**About this task:**
Report the number of lines in the data where the word "target" appears, and add no other text.
START Data extracts
@[simp] theorem State_wroteUsbDisable_sound {s : State} (v : Word) (hS : State.Sound s) :
    State.Sound (State.wroteUsbDisable s v) := by
  unfold State.wroteUsbDisable
  repeat' first
  | with_reducible assumption
  | split
  | with_reducible refine sound_foldl ?_ (fun _ _ _ => ?_)
  all_goals try simp only [pair_eq] at *
  all_goals try casesm* _ ∧ _
  all_goals try subst_vars
  all_goals (first | with_reducible assumption | simp +contextual (maxDischargeDepth := 30) [*, sound_foldl, sound_ite, SoundParts, memWrite_wf])

@[simp] theorem State_pullupRemoval_sound {s : State} (hS : State.Sound s) :
    State.Sound (State.pullupRemoval s) := by
  unfold State.pullupRemoval
  repeat' first
  | with_reducible assumption
  | split
  | with_reducible refine sound_foldl ?_ (fun _ _ _ => ?_)
  all_goals try simp only [pair_eq] at *
  all_goals try casesm* _ ∧ _
  all_goals try subst_vars
  all_goals (first | with_reducible assumption | simp +contextual (maxDischargeDepth := 30) [*, sound_foldl, sound_ite, SoundParts, memWrite_wf])

@[simp] theorem State_violation_sound {s : State} (acc : Accessor) (write : Bool) (a : Nat) (reason : Nat) (hS : State.Sound s) :
    State.Sound (State.violation s acc write a reason) := by
  unfold State.violation
  repeat' first
  | with_reducible assumption
  | split
  | with_reducible refine sound_foldl ?_ (fun _ _ _ => ?_)
  all_goals try simp only [pair_eq] at *
  all_goals try casesm* _ ∧ _
  all_goals try subst_vars
  all_goals (first | with_reducible assumption | simp +contextual (maxDischargeDepth := 30) [*, sound_foldl, sound_ite, SoundParts, memWrite_wf])

@[simp] theorem State_refuseCommand_sound {s : State} (hS : State.Sound s) :
    State.Sound (State.refuseCommand s) := by
  unfold State.refuseCommand
  repeat' first
  | with_reducible assumption
  | split
  | with_reducible refine sound_foldl ?_ (fun _ _ _ => ?_)
  all_goals try simp only [pair_eq] at *
  all_goals try casesm* _ ∧ _
  all_goals try subst_vars
  all_goals (first | with_reducible assumption | simp +contextual (maxDischargeDepth := 30) [*, sound_foldl, sound_ite, SoundParts, memWrite_wf])

@[simp] theorem State_beginPattern_sound {s : State} (kind : PatOpKind) (source : Nat) (target : Nat) (hS : State.Sound s) :
    State.Sound (State.beginPattern s kind source target) := by
  unfold State.beginPattern
  repeat' first
  | with_reducible assumption
  | split
  | with_reducible refine sound_foldl ?_ (fun _ _ _ => ?_)
  all_goals try simp only [pair_eq] at *
  all_goals try casesm* _ ∧ _
  all_goals try subst_vars
  all_goals (first | with_reducible assumption | simp +contextual (maxDischargeDepth := 30) [*, sound_foldl, sound_ite, SoundParts, memWrite_wf])

@[simp] theorem State_wrotePattern_sound {s : State} (v : Word) (hS : State.Sound s) :
    State.Sound (State.wrotePattern s v) := by
  unfold State.wrotePattern
  repeat' first
  | with_reducible assumption
  | split
  | with_reducible refine sound_foldl ?_ (fun _ _ _ => ?_)
  all_goals try simp only [pair_eq] at *
  all_goals try casesm* _ ∧ _
  all_goals try subst_vars
  all_goals (first | with_reducible assumption | simp +contextual (maxDischargeDepth := 30) [*, sound_foldl, sound_ite, SoundParts, memWrite_wf])

@[simp] theorem State_storeKey_sound {s : State} (hS : State.Sound s) :
    State.Sound (State.storeKey s) := by
  unfold State.storeKey
  repeat' first
  | with_reducible assumption
  | split
  | with_reducible refine sound_foldl ?_ (fun _ _ _ => ?_)
  all_goals try simp only [pair_eq] at *
  all_goals try casesm* _ ∧ _
  all_goals try subst_vars
  all_goals (first | with_reducible assumption | simp +contextual (maxDischargeDepth := 30) [*, sound_foldl, sound_ite, SoundParts, memWrite_wf])

@[simp] theorem State_postStaged_sound {s : State} (route : Nat) (hS : State.Sound s) :
    State.Sound (State.postStaged s route) := by
  unfold State.postStaged
  repeat' first
  | with_reducible assumption
  | (extract_lets +onlyGivenNames x
     first
     | (have hx : State.Sound x := by
          (dsimp only [x]
           repeat' first
           | with_reducible assumption
           | split
           | with_reducible refine sound_foldl ?_ (fun _ _ _ => ?_)
           all_goals try simp only [pair_eq] at *
           all_goals try casesm* _ ∧ _
           all_goals try subst_vars
           all_goals (first | with_reducible assumption | simp +contextual (maxDischargeDepth := 30) [*, sound_foldl, sound_ite, SoundParts, memWrite_wf]))
        clear_value x)
     | skip)
  | split
  | with_reducible refine sound_foldl ?_ (fun _ _ _ => ?_)
  all_goals try simp only [pair_eq] at *
  all_goals try casesm* _ ∧ _
  all_goals try subst_vars
  all_goals (first | with_reducible assumption | (simp +contextual (maxDischargeDepth := 30) [*, sound_foldl, sound_ite, SoundParts, memWrite_wf]; done) | (simp +contextual +zetaDelta (maxDischargeDepth := 30) [*, sound_foldl, sound_ite, SoundParts, memWrite_wf]; done))

@[simp] theorem State_releaseEvents_sound {s : State} (n : Nat) (hS : State.Sound s) :
    State.Sound (State.releaseEvents s n) := by
  unfold State.releaseEvents
  repeat' first
  | with_reducible assumption
  | split
  | with_reducible refine sound_foldl ?_ (fun _ _ _ => ?_)
  all_goals try simp only [pair_eq] at *
  all_goals try casesm* _ ∧ _
  all_goals try subst_vars
  all_goals (first | with_reducible assumption | simp +contextual (maxDischargeDepth := 30) [*, sound_foldl, sound_ite, SoundParts, memWrite_wf])

@[simp] theorem State_clearLedger_sound {s : State} (hS : State.Sound s) :
    State.Sound (State.clearLedger s) := by
  unfold State.clearLedger
  repeat' first
  | with_reducible assumption
  | split
  | with_reducible refine sound_foldl ?_ (fun _ _ _ => ?_)
  all_goals try simp only [pair_eq] at *
  all_goals try casesm* _ ∧ _
  all_goals try subst_vars
  all_goals (first | with_reducible assumption | simp +contextual (maxDischargeDepth := 30) [*, sound_foldl, sound_ite, SoundParts, memWrite_wf])

@[simp] theorem State_countFrom_sound {s : State} (k : Nat) (v : Word) (hS : State.Sound s) :
    State.Sound (State.countFrom s k v) := by
  unfold State.countFrom
  repeat' first
  | with_reducible assumption
  | split
  | with_reducible refine sound_foldl ?_ (fun _ _ _ => ?_)
  all_goals try simp only [pair_eq] at *
  all_goals try casesm* _ ∧ _
  all_goals try subst_vars
  all_goals (first | with_reducible assumption | simp +contextual (maxDischargeDepth := 30) [*, sound_foldl, sound_ite, SoundParts, memWrite_wf])

@[simp] theorem State_applyPair_sound {s : State} (low : Reg) (i : Nat) (v : Word) (hS : State.Sound s) :
    State.Sound (State.applyPair s low i v) := by
  unfold State.applyPair
  repeat' first
  | with_reducible assumption
  | split
  | with_reducible refine sound_foldl ?_ (fun _ _ _ => ?_)
  all_goals try simp only [pair_eq] at *
  all_goals try casesm* _ ∧ _
  all_goals try subst_vars
  all_goals (first | with_reducible assumption | simp +contextual (maxDischargeDepth := 30) [*, sound_foldl, sound_ite, SoundParts, memWrite_wf])

@[simp] theorem State_wroteNetAddress_sound {s : State} {before : State} (p : Nat) (hS : State.Sound s) (hbefore : State.Sound before) :
    State.Sound (State.wroteNetAddress s before p) := by
  unfold State.wroteNetAddress
  repeat' first
  | with_reducible assumption
  | split
  | with_reducible refine sound_foldl ?_ (fun _ _ _ => ?_)
  all_goals try simp only [pair_eq] at *
  all_goals try casesm* _ ∧ _
  all_goals try subst_vars
  all_goals (first | with_reducible assumption | simp +contextual (maxDischargeDepth := 30) [*, sound_foldl, sound_ite, SoundParts, memWrite_wf])

@[simp] theorem State_wroteSrcNet_sound {s : State} (i : Nat) (hS : State.Sound s) :
    State.Sound (State.wroteSrcNet s i) := by
  unfold State.wroteSrcNet
  repeat' first
  | with_reducible assumption
  | split
  | with_reducible refine sound_foldl ?_ (fun _ _ _ => ?_)
  all_goals try simp only [pair_eq] at *
  all_goals try casesm* _ ∧ _
  all_goals try subst_vars
  all_goals (first | with_reducible assumption | simp +contextual (maxDischargeDepth := 30) [*, sound_foldl, sound_ite, SoundParts, memWrite_wf])

@[simp] theorem State_wroteSrcConfig_sound {s : State} {old : State} (i : Nat) (hS : State.Sound s) (hold : State.Sound old) :
    State.Sound (State.wroteSrcConfig s old i) := by
  unfold State.wroteSrcConfig
  repeat' first
  | with_reducible assumption
  | split
  | with_reducible refine sound_foldl ?_ (fun _ _ _ => ?_)
  all_goals try simp only [pair_eq] at *
  all_goals try casesm* _ ∧ _
  all_goals try subst_vars
  all_goals (first | with_reducible assumption | simp +contextual (maxDischargeDepth := 30) [*, sound_foldl, sound_ite, SoundParts, memWrite_wf])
END Data extracts
**Output for this exercise:**
2